Entries taken from a collection

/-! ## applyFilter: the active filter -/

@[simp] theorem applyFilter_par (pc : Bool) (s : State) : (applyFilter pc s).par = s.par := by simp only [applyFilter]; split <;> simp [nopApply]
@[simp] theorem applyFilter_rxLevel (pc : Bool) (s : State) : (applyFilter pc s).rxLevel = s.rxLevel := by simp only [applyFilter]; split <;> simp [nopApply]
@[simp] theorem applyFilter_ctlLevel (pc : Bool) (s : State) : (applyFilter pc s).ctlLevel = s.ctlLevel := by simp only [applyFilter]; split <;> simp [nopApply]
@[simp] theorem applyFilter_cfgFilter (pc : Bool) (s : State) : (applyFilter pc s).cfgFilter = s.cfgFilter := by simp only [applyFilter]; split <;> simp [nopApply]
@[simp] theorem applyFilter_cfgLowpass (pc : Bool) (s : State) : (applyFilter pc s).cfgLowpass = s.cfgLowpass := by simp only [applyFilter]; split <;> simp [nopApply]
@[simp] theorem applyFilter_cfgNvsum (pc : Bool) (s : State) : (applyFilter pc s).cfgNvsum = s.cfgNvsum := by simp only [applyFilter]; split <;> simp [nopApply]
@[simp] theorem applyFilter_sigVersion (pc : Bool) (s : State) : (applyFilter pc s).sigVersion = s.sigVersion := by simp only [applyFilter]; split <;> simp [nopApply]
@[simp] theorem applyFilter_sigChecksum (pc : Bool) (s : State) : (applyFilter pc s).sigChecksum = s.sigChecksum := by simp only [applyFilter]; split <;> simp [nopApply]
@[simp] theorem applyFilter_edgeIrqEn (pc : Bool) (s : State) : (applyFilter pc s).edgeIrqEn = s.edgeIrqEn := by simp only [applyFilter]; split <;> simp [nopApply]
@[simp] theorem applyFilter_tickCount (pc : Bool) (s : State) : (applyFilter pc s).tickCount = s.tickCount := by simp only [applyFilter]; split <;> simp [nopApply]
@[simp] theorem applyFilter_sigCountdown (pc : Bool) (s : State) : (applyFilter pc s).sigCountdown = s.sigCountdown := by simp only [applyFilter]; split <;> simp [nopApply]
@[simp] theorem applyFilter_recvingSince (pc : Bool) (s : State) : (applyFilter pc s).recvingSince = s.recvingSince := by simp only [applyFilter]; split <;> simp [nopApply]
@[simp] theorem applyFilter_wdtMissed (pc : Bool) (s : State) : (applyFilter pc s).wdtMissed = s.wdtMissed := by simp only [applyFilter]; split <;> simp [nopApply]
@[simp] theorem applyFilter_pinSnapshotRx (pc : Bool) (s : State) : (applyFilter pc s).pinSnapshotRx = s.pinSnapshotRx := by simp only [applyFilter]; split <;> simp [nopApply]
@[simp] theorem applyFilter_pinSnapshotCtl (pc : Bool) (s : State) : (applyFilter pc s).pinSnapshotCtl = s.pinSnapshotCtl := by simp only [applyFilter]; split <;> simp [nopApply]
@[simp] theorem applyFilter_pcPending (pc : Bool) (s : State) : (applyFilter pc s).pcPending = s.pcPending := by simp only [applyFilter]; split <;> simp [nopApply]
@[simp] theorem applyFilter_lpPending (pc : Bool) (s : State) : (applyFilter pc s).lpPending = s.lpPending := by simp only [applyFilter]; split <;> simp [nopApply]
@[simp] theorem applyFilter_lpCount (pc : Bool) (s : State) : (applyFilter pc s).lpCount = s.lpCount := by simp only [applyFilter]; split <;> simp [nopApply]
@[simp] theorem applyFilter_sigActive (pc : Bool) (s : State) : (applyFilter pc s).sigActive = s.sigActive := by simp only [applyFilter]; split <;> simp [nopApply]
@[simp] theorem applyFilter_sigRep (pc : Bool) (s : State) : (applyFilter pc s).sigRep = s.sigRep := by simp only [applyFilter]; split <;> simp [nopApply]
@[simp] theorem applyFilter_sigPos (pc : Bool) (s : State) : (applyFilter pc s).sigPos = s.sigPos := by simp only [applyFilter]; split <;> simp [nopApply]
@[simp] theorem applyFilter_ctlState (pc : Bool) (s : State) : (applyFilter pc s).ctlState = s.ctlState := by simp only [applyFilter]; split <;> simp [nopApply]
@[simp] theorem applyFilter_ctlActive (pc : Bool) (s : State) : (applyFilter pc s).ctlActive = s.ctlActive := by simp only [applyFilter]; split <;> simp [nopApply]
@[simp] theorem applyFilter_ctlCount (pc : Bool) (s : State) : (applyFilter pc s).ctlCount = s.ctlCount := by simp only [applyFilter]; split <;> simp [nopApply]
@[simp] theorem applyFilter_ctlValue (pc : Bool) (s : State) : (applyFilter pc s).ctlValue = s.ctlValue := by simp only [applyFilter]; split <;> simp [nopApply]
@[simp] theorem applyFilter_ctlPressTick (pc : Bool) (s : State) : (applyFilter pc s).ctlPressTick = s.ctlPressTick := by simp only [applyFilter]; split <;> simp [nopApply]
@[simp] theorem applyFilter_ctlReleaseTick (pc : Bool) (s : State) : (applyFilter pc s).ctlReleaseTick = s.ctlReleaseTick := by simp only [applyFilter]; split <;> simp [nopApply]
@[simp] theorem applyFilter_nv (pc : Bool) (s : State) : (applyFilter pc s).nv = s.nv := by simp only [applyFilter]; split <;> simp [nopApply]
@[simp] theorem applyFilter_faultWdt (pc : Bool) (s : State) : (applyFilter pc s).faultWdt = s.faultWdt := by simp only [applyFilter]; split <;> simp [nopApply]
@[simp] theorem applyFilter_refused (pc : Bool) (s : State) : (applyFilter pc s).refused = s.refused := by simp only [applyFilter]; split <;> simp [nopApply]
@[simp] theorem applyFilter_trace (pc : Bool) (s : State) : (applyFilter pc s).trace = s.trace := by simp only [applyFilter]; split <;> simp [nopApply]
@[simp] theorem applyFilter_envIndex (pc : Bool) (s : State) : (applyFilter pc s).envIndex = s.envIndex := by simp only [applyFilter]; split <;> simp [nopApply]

* * *

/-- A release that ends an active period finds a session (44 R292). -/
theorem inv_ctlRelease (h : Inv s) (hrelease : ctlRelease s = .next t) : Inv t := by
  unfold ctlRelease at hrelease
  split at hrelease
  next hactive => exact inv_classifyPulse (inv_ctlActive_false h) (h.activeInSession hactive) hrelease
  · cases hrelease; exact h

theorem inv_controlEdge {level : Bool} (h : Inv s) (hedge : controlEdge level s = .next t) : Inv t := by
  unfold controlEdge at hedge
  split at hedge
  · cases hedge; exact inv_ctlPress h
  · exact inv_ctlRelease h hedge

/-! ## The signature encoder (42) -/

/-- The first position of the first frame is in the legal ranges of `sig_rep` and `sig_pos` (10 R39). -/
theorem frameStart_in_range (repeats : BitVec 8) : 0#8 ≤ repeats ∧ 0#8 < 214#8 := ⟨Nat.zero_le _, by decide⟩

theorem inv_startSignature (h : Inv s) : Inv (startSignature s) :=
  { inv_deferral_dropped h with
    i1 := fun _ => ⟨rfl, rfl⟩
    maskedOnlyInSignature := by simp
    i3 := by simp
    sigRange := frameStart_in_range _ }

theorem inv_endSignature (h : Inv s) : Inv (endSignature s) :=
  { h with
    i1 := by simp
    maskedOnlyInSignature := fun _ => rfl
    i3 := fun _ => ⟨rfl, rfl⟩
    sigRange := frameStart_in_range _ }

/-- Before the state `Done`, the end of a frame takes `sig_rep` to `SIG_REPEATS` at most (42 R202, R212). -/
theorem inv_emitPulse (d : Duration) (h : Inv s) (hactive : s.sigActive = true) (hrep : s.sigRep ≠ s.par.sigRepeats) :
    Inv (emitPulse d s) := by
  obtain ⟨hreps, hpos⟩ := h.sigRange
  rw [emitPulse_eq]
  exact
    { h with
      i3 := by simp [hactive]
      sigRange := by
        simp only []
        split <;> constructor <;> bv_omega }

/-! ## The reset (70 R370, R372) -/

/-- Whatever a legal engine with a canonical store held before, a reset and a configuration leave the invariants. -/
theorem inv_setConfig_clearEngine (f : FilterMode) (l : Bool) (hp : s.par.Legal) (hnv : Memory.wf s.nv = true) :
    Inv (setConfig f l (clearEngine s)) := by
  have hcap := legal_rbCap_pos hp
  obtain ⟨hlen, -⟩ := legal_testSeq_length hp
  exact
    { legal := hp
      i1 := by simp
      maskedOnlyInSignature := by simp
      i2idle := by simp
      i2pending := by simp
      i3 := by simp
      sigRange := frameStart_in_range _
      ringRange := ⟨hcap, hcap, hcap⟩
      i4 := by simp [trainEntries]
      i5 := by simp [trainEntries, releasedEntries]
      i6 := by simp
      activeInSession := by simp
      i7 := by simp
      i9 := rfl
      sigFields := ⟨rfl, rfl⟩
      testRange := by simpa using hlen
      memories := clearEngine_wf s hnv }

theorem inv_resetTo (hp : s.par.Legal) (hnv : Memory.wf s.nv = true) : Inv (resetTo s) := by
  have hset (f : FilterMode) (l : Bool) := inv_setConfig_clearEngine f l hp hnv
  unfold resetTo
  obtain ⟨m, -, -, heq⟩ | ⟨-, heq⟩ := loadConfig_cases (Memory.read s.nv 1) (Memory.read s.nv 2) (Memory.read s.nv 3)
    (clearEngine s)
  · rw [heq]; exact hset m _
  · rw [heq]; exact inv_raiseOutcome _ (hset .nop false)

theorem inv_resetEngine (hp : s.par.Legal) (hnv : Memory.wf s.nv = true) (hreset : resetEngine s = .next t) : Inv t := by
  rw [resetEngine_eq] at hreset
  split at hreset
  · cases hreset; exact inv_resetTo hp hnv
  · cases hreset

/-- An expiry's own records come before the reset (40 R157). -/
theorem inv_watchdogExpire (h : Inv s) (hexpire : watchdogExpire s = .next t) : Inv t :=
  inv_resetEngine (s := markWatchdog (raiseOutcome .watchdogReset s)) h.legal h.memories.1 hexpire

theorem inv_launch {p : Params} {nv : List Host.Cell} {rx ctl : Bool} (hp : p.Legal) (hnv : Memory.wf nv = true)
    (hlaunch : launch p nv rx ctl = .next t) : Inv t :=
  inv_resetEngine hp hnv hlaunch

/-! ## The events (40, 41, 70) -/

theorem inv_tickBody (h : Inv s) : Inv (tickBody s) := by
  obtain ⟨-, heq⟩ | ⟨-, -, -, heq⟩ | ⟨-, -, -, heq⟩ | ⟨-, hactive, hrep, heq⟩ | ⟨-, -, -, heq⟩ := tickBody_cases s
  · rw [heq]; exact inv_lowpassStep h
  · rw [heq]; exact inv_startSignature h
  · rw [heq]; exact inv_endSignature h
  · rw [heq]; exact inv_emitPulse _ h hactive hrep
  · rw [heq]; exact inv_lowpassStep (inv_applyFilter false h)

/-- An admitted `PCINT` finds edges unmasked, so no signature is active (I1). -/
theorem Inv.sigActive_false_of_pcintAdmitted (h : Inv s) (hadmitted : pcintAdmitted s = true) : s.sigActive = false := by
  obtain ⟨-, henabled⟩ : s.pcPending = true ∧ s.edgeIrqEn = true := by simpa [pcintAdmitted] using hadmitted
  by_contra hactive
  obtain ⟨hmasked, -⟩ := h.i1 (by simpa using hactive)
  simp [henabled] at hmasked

YOUR TASK :: Return word for word the lines above from the line with "theorem applyFilter_sigPos (pc" to the line with "theorem applyFilter_ctlState (pc", including both and leaving out all others.

SOLUTION TO THIS TASK ::
@[simp] theorem applyFilter_sigPos (pc : Bool) (s : State) : (applyFilter pc s).sigPos = s.sigPos := by simp only [applyFilter]; split <;> simp [nopApply]
@[simp] theorem applyFilter_ctlState (pc : Bool) (s : State) : (applyFilter pc s).ctlState = s.ctlState := by simp only [applyFilter]; split <;> simp [nopApply]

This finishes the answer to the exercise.